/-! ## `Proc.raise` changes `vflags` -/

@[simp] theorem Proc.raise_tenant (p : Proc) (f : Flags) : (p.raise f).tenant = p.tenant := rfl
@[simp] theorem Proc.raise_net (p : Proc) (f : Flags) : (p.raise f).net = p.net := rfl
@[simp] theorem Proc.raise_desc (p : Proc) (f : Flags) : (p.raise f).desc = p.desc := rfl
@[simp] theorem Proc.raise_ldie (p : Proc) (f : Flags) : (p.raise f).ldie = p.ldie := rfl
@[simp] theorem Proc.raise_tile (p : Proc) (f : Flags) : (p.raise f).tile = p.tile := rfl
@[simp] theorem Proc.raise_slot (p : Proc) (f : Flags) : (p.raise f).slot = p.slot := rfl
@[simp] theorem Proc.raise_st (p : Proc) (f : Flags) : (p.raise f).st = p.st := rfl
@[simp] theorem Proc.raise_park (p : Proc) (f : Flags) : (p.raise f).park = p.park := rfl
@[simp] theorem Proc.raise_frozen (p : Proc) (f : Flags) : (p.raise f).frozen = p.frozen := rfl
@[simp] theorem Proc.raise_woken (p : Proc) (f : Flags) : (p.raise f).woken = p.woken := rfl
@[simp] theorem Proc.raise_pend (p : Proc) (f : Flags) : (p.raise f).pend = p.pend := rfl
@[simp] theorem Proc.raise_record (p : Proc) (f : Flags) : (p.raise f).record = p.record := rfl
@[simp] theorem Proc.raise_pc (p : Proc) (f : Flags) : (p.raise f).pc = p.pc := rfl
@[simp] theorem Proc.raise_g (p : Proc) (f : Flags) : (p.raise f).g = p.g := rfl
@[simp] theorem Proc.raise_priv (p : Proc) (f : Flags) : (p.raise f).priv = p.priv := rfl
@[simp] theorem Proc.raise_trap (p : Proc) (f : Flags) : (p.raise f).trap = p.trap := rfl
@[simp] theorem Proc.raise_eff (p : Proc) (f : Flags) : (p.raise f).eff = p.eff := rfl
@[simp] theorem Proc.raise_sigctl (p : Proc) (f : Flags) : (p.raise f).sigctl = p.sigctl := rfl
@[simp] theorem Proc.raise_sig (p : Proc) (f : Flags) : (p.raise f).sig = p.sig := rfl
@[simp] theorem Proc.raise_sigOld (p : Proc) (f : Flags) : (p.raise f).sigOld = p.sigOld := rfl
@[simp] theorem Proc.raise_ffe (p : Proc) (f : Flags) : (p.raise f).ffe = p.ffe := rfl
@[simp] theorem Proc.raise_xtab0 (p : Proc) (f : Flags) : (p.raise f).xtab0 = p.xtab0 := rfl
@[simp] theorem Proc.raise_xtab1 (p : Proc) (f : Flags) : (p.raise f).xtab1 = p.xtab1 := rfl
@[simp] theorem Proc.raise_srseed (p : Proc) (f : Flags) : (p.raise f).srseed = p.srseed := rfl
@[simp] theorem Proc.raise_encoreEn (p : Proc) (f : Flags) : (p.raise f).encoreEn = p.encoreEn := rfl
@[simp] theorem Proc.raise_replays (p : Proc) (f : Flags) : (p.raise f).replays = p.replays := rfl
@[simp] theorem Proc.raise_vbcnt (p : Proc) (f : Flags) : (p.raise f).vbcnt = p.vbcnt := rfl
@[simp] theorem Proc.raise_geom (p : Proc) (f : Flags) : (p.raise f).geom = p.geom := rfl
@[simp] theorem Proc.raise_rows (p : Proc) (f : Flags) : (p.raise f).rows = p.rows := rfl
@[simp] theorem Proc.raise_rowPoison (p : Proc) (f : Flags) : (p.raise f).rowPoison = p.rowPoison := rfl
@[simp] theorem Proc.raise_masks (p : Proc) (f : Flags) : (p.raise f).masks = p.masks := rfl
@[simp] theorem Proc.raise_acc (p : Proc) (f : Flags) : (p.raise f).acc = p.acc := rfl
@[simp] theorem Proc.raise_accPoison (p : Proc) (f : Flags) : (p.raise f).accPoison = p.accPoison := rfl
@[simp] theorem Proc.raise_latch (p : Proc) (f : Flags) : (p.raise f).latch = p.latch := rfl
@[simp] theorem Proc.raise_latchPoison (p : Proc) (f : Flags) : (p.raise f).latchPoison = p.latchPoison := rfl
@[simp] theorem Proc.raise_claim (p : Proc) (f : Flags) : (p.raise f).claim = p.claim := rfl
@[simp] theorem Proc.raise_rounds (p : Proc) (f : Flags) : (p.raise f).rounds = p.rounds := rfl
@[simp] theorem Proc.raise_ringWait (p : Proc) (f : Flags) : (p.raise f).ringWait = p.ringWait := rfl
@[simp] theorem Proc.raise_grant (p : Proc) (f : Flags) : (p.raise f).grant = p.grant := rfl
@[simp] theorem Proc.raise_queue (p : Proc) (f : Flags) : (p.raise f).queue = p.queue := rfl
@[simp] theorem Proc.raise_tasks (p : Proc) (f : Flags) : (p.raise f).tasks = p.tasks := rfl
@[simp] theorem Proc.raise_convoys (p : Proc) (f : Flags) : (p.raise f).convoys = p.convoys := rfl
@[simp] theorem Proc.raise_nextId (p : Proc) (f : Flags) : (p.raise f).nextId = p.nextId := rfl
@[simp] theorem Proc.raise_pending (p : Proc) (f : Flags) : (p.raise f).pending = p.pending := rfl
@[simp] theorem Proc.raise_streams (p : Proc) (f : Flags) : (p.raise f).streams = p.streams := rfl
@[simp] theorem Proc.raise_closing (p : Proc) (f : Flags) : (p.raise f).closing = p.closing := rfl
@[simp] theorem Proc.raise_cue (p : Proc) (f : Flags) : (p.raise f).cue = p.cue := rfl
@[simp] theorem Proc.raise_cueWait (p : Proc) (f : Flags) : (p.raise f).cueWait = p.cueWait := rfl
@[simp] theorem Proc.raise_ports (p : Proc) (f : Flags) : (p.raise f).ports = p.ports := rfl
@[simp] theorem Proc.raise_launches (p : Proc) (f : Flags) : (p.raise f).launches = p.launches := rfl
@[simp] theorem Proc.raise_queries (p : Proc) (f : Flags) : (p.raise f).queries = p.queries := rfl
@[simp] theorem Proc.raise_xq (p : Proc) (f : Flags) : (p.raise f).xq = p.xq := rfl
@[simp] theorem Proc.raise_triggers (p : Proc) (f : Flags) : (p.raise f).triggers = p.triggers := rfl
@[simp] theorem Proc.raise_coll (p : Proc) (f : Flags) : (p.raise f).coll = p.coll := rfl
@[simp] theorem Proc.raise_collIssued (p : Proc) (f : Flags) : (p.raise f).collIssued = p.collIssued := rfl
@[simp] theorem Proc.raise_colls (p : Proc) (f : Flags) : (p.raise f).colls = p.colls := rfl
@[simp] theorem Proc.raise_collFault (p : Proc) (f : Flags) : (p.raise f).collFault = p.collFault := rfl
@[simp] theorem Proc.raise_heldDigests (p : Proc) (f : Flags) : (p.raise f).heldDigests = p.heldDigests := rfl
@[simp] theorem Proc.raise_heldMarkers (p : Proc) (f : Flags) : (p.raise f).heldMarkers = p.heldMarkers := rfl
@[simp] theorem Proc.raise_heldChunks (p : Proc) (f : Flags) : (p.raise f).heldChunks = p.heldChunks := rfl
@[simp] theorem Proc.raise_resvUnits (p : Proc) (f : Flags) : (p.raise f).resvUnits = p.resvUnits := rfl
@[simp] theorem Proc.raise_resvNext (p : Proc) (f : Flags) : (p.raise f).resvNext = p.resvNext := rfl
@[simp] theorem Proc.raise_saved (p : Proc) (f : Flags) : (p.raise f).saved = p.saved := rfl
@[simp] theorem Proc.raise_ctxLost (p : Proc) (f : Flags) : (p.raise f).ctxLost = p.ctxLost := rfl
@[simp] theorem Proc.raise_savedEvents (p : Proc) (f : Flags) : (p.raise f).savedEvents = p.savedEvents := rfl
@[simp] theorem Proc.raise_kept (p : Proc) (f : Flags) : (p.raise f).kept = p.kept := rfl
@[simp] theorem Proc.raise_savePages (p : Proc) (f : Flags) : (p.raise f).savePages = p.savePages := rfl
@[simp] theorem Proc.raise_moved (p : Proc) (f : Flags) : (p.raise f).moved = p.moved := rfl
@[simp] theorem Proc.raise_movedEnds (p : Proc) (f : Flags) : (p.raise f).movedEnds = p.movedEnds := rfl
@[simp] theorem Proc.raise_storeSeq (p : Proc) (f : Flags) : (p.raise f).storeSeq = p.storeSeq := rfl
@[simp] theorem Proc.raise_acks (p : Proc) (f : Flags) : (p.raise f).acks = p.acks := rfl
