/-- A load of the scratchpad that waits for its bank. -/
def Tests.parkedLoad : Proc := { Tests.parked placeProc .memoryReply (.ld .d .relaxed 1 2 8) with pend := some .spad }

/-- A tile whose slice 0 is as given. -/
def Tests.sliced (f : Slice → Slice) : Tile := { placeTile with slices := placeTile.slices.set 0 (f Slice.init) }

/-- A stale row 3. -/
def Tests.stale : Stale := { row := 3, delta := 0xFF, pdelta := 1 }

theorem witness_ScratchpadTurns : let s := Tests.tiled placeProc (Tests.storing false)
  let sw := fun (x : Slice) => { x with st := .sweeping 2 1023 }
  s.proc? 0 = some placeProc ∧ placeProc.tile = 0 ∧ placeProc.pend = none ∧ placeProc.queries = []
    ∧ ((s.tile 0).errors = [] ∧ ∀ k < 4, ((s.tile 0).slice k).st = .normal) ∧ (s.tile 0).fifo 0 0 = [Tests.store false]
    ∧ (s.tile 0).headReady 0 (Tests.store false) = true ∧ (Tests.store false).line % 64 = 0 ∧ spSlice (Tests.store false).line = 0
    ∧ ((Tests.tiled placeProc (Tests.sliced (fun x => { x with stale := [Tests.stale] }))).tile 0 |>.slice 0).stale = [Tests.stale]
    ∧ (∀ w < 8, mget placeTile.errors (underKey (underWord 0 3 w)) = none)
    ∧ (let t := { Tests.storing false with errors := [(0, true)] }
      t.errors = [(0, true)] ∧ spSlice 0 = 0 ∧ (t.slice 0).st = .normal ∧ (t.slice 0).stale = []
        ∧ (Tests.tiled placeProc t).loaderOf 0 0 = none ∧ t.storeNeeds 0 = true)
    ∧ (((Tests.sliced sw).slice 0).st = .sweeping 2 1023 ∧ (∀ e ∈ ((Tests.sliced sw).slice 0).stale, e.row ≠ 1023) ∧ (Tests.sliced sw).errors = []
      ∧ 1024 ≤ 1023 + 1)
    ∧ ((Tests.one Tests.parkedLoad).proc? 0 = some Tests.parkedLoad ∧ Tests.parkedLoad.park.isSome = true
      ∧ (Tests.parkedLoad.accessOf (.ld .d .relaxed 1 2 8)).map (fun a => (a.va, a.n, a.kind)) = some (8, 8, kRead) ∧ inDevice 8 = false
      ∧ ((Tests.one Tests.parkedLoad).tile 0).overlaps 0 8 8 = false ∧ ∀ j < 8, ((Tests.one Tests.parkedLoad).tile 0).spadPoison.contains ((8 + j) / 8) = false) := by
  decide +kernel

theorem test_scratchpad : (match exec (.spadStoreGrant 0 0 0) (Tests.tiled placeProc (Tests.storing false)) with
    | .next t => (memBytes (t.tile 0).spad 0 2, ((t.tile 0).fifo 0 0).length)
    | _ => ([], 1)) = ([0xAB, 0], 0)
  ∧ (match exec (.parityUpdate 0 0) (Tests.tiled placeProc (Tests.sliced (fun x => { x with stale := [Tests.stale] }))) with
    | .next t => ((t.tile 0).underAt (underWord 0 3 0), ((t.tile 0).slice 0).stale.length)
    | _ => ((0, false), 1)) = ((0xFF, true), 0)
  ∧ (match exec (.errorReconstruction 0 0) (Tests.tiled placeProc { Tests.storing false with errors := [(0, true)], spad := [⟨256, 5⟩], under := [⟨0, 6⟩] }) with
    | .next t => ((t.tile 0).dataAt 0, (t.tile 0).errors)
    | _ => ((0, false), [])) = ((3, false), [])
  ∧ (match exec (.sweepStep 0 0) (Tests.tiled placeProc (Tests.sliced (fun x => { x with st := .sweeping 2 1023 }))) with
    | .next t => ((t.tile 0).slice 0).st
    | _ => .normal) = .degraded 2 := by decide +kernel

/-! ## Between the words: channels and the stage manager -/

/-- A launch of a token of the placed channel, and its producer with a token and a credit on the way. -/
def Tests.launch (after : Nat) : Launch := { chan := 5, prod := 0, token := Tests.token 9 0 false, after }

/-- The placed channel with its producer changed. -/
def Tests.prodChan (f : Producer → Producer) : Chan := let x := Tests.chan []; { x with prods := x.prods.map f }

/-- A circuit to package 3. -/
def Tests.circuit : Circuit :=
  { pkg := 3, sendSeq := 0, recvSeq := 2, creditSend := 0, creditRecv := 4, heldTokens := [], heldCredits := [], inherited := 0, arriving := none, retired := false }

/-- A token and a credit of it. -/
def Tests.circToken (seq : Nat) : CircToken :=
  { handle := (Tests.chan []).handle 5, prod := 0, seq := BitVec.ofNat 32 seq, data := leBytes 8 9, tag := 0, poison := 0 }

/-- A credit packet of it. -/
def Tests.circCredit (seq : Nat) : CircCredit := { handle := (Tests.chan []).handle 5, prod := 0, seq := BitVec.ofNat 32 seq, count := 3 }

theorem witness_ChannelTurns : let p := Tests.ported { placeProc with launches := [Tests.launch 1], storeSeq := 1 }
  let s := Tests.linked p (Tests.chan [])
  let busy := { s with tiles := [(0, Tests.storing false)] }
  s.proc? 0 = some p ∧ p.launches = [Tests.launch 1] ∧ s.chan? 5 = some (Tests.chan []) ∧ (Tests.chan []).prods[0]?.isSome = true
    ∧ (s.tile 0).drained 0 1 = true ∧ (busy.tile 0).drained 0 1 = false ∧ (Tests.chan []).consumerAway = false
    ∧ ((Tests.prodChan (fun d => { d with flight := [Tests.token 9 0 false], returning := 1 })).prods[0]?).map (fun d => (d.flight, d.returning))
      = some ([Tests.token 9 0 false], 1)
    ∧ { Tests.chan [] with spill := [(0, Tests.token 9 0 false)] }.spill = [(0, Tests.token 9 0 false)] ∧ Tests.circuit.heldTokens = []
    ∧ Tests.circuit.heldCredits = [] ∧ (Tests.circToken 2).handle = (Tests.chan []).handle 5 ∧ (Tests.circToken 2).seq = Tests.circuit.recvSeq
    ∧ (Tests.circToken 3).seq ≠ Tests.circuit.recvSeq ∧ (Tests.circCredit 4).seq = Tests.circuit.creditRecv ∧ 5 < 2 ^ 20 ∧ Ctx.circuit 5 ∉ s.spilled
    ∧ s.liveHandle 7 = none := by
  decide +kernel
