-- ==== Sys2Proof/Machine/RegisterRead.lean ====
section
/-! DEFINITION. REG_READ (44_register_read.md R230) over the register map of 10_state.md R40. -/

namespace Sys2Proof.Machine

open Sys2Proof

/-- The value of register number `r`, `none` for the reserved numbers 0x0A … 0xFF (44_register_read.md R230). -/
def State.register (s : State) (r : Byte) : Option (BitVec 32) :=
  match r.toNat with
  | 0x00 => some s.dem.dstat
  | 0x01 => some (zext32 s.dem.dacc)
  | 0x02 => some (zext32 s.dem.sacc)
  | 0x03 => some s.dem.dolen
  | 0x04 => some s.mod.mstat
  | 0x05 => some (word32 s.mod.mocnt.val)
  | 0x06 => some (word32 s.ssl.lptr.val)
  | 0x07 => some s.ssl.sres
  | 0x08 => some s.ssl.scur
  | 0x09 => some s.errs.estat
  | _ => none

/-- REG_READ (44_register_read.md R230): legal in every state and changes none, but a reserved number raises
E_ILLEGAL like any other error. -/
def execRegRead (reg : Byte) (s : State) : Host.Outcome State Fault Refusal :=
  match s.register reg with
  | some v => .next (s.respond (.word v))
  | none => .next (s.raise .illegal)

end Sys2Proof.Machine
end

→ Exercise directions
Every line from the line containing "E_ILLEGAL like any other error. -/" to the last line of the material above must be repeated exactly, and no other line.

→ Expected output
E_ILLEGAL like any other error. -/
def execRegRead (reg : Byte) (s : State) : Host.Outcome State Fault Refusal :=
  match s.register reg with
  | some v => .next (s.respond (.word v))
  | none => .next (s.raise .illegal)

end Sys2Proof.Machine
end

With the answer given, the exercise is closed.